I needed an assistant, a person I could depend on. Martynas wasn’t suitable, he was too intelligent and too curious. I was completely sick of Stefa ‘accidentally’ getting under foot all the time, but she had already served her purpose. I needed a person who would help without asking too many questions, whom I could satisfy with vague stories about a dissertation or some scholarly work. Vilnius didn’t want to give me that kind of person. An impossibly damp time had settled in; the city’s red and yellow trolleys crawled through the streets half-blind with their windows fogged over. Even their drawn-out, irritating clattering was muffled. Vilniutians wrapped themselves in their raincoats and huddled, but the city’s damp hands nevertheless penetrated wherever they wanted. I saw clearly how every passerby dragged himself along, pressed by damp, slimy fingers. All of Vilnius coughed and sneezed. The women of the department looked like plucked hens (Lolita wasn’t working with us yet). And suddenly the heavens sent me a rookie by the name of Vaiva. She stung my menagerie to the core. For an entire three days they all came to work in new clothes, carefully made up. On the fourth day Vilnius won out: the collars of the new clothes frayed and their hair-dos came undone. Vilnius always wins.

The rookie seemed different; she wasn’t entirely ruined yet. Maybe she wasn’t particularly pretty, but she was gushing youth, still looking for something, still hopeful. A short-cut little head of hair, a slender energetic body, and large gray eyes. I carefully examined her intellect. I didn’t need a fool, nor someone who was too intelligent. Vaiva was exactly that, and besides — she wasn’t as irksome as Stefa. She willingly accepted the boss’s attentions, stayed to work evenings, visited me at home a couple of times. She behaved properly: she didn’t act cheap, but she didn’t hide her legs, either. I was truly happy that I had found an assistant; I trusted her with secondary work. I was already thoroughly resolved to include her in an important experiment. I tried to make her like me, if need be I would even have married her — details couldn’t block my essential aims.

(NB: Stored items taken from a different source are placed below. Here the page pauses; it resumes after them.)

-- ==== Sys2Proof/Laws/Tables.lean ====
section
/-! SUPPORT. The laws of the sparse tables: what a slot reads after a write or an erasure, that both keep the canonical
form, and what a search finds. -/

namespace Sys2Proof.Machine

variable {α : Type}

/-! ### Reading a slot -/

/-- After a write the slot reads what was written, and every other slot reads as before. -/
theorem tableGet_set (t : Table α) (i j : Nat) (a : α) :
    tableGet (tableSet t i a) j = if j = i then some a else tableGet t j := by
  induction t with
  | nil => by_cases h : j = i <;> simp [tableSet, tableGet, h]
  | cons x r ih =>
    obtain ⟨k, x⟩ := x
    simp only [tableSet]
    split_ifs <;> simp_all [tableGet]

/-- After an erasure the slot is FREE, and every other slot reads as before. -/
theorem tableGet_erase (t : Table α) (i j : Nat) :
    tableGet (tableErase t i) j = if j = i then none else tableGet t j := by
  induction t with
  | nil => simp [tableErase, tableGet]
  | cons x r ih =>
    obtain ⟨k, x⟩ := x
    simp only [tableErase]
    split_ifs <;> simp_all [tableGet]

/-- Two writes of one slot are the second. -/
@[simp] theorem tableSet_set (t : Table α) (i : Nat) (a b : α) : tableSet (tableSet t i a) i b = tableSet t i b := by
  induction t with
  | nil => simp [tableSet]
  | cons x r ih =>
    obtain ⟨k, x⟩ := x
    simp only [tableSet]
    split_ifs <;> simp_all [tableSet]

/-! ### The canonical form -/

/-- Rising slot numbers, as a property of every pair of entries. -/
theorem tableRising_iff (t : Table α) : tableRising t = true ↔ t.Pairwise (fun p q => p.1 < q.1) := by
  induction t with
  | nil => simp [tableRising]
  | cons x r ih =>
    obtain ⟨i, a⟩ := x
    cases r with
    | nil => simp [tableRising]
    | cons y r =>
      obtain ⟨j, b⟩ := y
      simp only [tableRising, Bool.and_eq_true, decide_eq_true_eq, ih]
      simp only [List.pairwise_cons, List.mem_cons, forall_eq_or_imp]
      constructor
      · rintro ⟨h, h1, h2⟩
        exact ⟨⟨h, fun q hq => lt_trans h (h1 q hq)⟩, h1, h2⟩
      · rintro ⟨⟨h, -⟩, h1, h2⟩
        exact ⟨h, h1, h2⟩

/-- Every entry of a table after a write is the one written or an entry from before. -/
theorem mem_tableSet {t : Table α} {i : Nat} {a : α} {p : Nat × α} (h : p ∈ tableSet t i a) :
    p = (i, a) ∨ p ∈ t := by
  induction t with
  | nil => simpa [tableSet] using h
  | cons x r ih =>
    obtain ⟨k, x⟩ := x
    simp only [tableSet] at h
    split_ifs at h <;> simp_all <;> tauto

/-- Every entry of a table after an erasure is an entry from before, of another slot. -/
theorem mem_tableErase {t : Table α} {i : Nat} {p : Nat × α} (h : p ∈ tableErase t i) : p ∈ t ∧ p.1 ≠ i := by
  induction t with
  | nil => simp [tableErase] at h
  | cons x r ih =>
    obtain ⟨k, x⟩ := x
    simp only [tableErase] at h
    split_ifs at h with hk
    · exact ⟨List.mem_cons_of_mem _ (ih h).1, (ih h).2⟩
    · rcases List.mem_cons.1 h with rfl | h
      · exact ⟨List.mem_cons_self, fun e => hk e.symm⟩
      · exact ⟨List.mem_cons_of_mem _ (ih h).1, (ih h).2⟩

theorem tableRising_set {t : Table α} (i : Nat) (a : α) (h : tableRising t = true) :
    tableRising (tableSet t i a) = true := by
  rw [tableRising_iff] at *
  induction t with
  | nil => simp [tableSet]
  | cons x r ih =>
    obtain ⟨k, x⟩ := x
    simp only [List.pairwise_cons] at h
    simp only [tableSet]
    split_ifs with h1 h2
    · simp only [List.pairwise_cons, List.mem_cons, forall_eq_or_imp]
      exact ⟨⟨h1, fun q hq => lt_trans h1 (h.1 q hq)⟩, h.1, h.2⟩
    · subst h2
      exact List.pairwise_cons.2 ⟨h.1, h.2⟩
    · refine List.pairwise_cons.2 ⟨fun q hq => ?_, ih h.2⟩
      rcases mem_tableSet hq with rfl | hq
      · show k < i
        omega
      · exact h.1 q hq

theorem tableRising_erase {t : Table α} (i : Nat) (h : tableRising t = true) :
    tableRising (tableErase t i) = true := by
  rw [tableRising_iff] at *
  induction t with
  | nil => simp [tableErase]
  | cons x r ih =>
    obtain ⟨k, x⟩ := x
    simp only [List.pairwise_cons] at h
    simp only [tableErase]
    split_ifs
    · exact ih h.2
    · exact List.pairwise_cons.2 ⟨fun q hq => h.1 q (mem_tableErase hq).1, ih h.2⟩

theorem tableRising_map {t : Table α} (f : α → α) (h : tableRising t = true) :
    tableRising (t.map (fun p => (p.1, f p.2))) = true := by
  rw [tableRising_iff] at *
  exact List.pairwise_map.2 (h.imp (fun h => h))

/-- A write of a slot that exists keeps a table well formed. -/
theorem tableWf_set {size i : Nat} {t : Table α} (a : α) (hi : i < size) (h : tableWf size t = true) :
    tableWf size (tableSet t i a) = true := by
  simp only [tableWf, Bool.and_eq_true, List.all_eq_true, decide_eq_true_eq] at *
  refine ⟨tableRising_set i a h.1, fun p hp => ?_⟩
  rcases mem_tableSet hp with rfl | hp
  · exact hi
  · exact h.2 p hp

theorem tableWf_erase {size : Nat} {t : Table α} (i : Nat) (h : tableWf size t = true) :
    tableWf size (tableErase t i) = true := by
  simp only [tableWf, Bool.and_eq_true, List.all_eq_true, decide_eq_true_eq] at *
  exact ⟨tableRising_erase i h.1, fun p hp => h.2 p (mem_tableErase hp).1⟩

theorem tableWf_map {size : Nat} {t : Table α} (f : α → α) (h : tableWf size t = true) :
    tableWf size (t.map (fun p => (p.1, f p.2))) = true := by
  simp only [tableWf, Bool.and_eq_true, List.all_eq_true, decide_eq_true_eq] at *
  refine ⟨tableRising_map f h.1, fun p hp => ?_⟩
  obtain ⟨q, hq, rfl⟩ := List.mem_map.1 hp
  exact h.2 q hq

/-- A slot that is not FREE is one of the table's entries. -/
theorem mem_of_tableGet {t : Table α} {i : Nat} {a : α} (h : tableGet t i = some a) : (i, a) ∈ t := by
  induction t with
  | nil => simp [tableGet] at h
  | cons x r ih =>
    obtain ⟨k, x⟩ := x
    simp only [tableGet] at h
    split_ifs at h with hk
    · obtain rfl := Option.some.inj h
      subst hk
      exact List.mem_cons_self
    · exact List.mem_cons_of_mem _ (ih h)

/-- In a rising table every entry is what its slot reads. -/
theorem tableGet_of_mem {t : Table α} {i : Nat} {a : α} (hr : tableRising t = true) (h : (i, a) ∈ t) :
    tableGet t i = some a := by
  rw [tableRising_iff] at hr
  induction t with
  | nil => simp at h
  | cons x r ih =>
    obtain ⟨k, x⟩ := x
    simp only [List.pairwise_cons] at hr
    rcases List.mem_cons.1 h with h | h
    · obtain ⟨rfl, rfl⟩ := Prod.mk.inj h
      simp [tableGet]
    · have := hr.1 _ h
      have hne : i ≠ k := by
        simp only at this
        omega
      simpa [tableGet, hne] using ih hr.2 h

/-- A slot that is not FREE of a well-formed table exists. -/
theorem lt_of_tableGet {size i : Nat} {t : Table α} {a : α} (hw : tableWf size t = true)
    (h : tableGet t i = some a) : i < size := by
  simp only [tableWf, Bool.and_eq_true, List.all_eq_true, decide_eq_true_eq] at hw
  exact hw.2 _ (mem_of_tableGet h)

/-! ### Searches -/

theorem freeFrom_spec {t : Table α} (fuel k i : Nat) (h : freeFrom t k fuel = some i) :
    k ≤ i ∧ i < k + fuel ∧ tableGet t i = none := by
  induction fuel generalizing k with
  | zero => simp [freeFrom] at h
  | succ n ih =>
    simp only [freeFrom] at h
    split_ifs at h with hk
    · obtain rfl := Option.some.inj h
      exact ⟨le_refl _, by omega, Option.isNone_iff_eq_none.1 hk⟩
    · obtain ⟨h1, h2, h3⟩ := ih _ h
      exact ⟨by omega, by omega, h3⟩

/-- The lowest-numbered FREE slot exists and is FREE. -/
theorem lowestFree_spec {t : Table α} {size i : Nat} (h : lowestFree t size = some i) :
    i < size ∧ tableGet t i = none := by
  obtain ⟨-, h2, h3⟩ := freeFrom_spec size 0 i h
  exact ⟨by omega, h3⟩

/-- A search finds an entry of the table that meets the test. -/
theorem tableFind_some {p : Nat → α → Bool} {t : Table α} {i : Nat} {a : α} (h : tableFind p t = some (i, a)) :
    (i, a) ∈ t ∧ p i a = true := by
  induction t with
  | nil => simp [tableFind] at h
  | cons x r ih =>
    obtain ⟨k, x⟩ := x
    simp only [tableFind] at h
    split_ifs at h with hk
    · obtain ⟨rfl, rfl⟩ := Prod.mk.inj (Option.some.inj h)
      exact ⟨List.mem_cons_self, hk⟩
    · exact ⟨List.mem_cons_of_mem _ (ih h).1, (ih h).2⟩

/-- A search that finds nothing met no entry that passes. -/
theorem tableFind_none {p : Nat → α → Bool} {t : Table α} : tableFind p t = none ↔ ∀ x ∈ t, p x.1 x.2 = false := by
  induction t with
  | nil => simp [tableFind]
  | cons x r ih => obtain ⟨i, a⟩ := x; by_cases h : p i a <;> simp [tableFind, h, ih]

theorem tableFind_isSome (p : Nat → α → Bool) (t : Table α) :
    (tableFind p t).isSome = t.any (fun x => p x.1 x.2) := by
  induction t with
  | nil => rfl
  | cons x r ih => obtain ⟨i, a⟩ := x; by_cases h : p i a <;> simp [tableFind, h, ih]

/-- Where nothing passed before, a search after a write that passes finds what was written. -/
theorem tableFind_set {p : Nat → α → Bool} {t : Table α} {i : Nat} {a : α} (hn : tableFind p t = none)
    (ha : p i a = true) : tableFind p (tableSet t i a) = some (i, a) := by
  induction t with
  | nil => simp [tableSet, tableFind, ha]
  | cons x r ih =>
    obtain ⟨k, x⟩ := x
    simp only [tableFind] at hn
    split_ifs at hn with hk
    simp only [tableSet]
    split_ifs with h1 h2
    · simp [tableFind, ha]
    · simp [tableFind, ha]
    · simp [tableFind, hk, ih hn]

end Sys2Proof.Machine
end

But for the time being, I continued to wander through the library’s collections alone. At night, there between the bookcases, I read Plato’s Republic for the hundredth time. I attempted, to no avail, to comprehend the species of commissars he had originated. A species in which Robespierre and Mussolini shone. A species whose development says a great deal to a sharp-eyed investigator. I kept asking myself: why do you always end up alone in the presence of the commissars? Where do friends and like-minded fellows, in general any agreements with others, disappear to?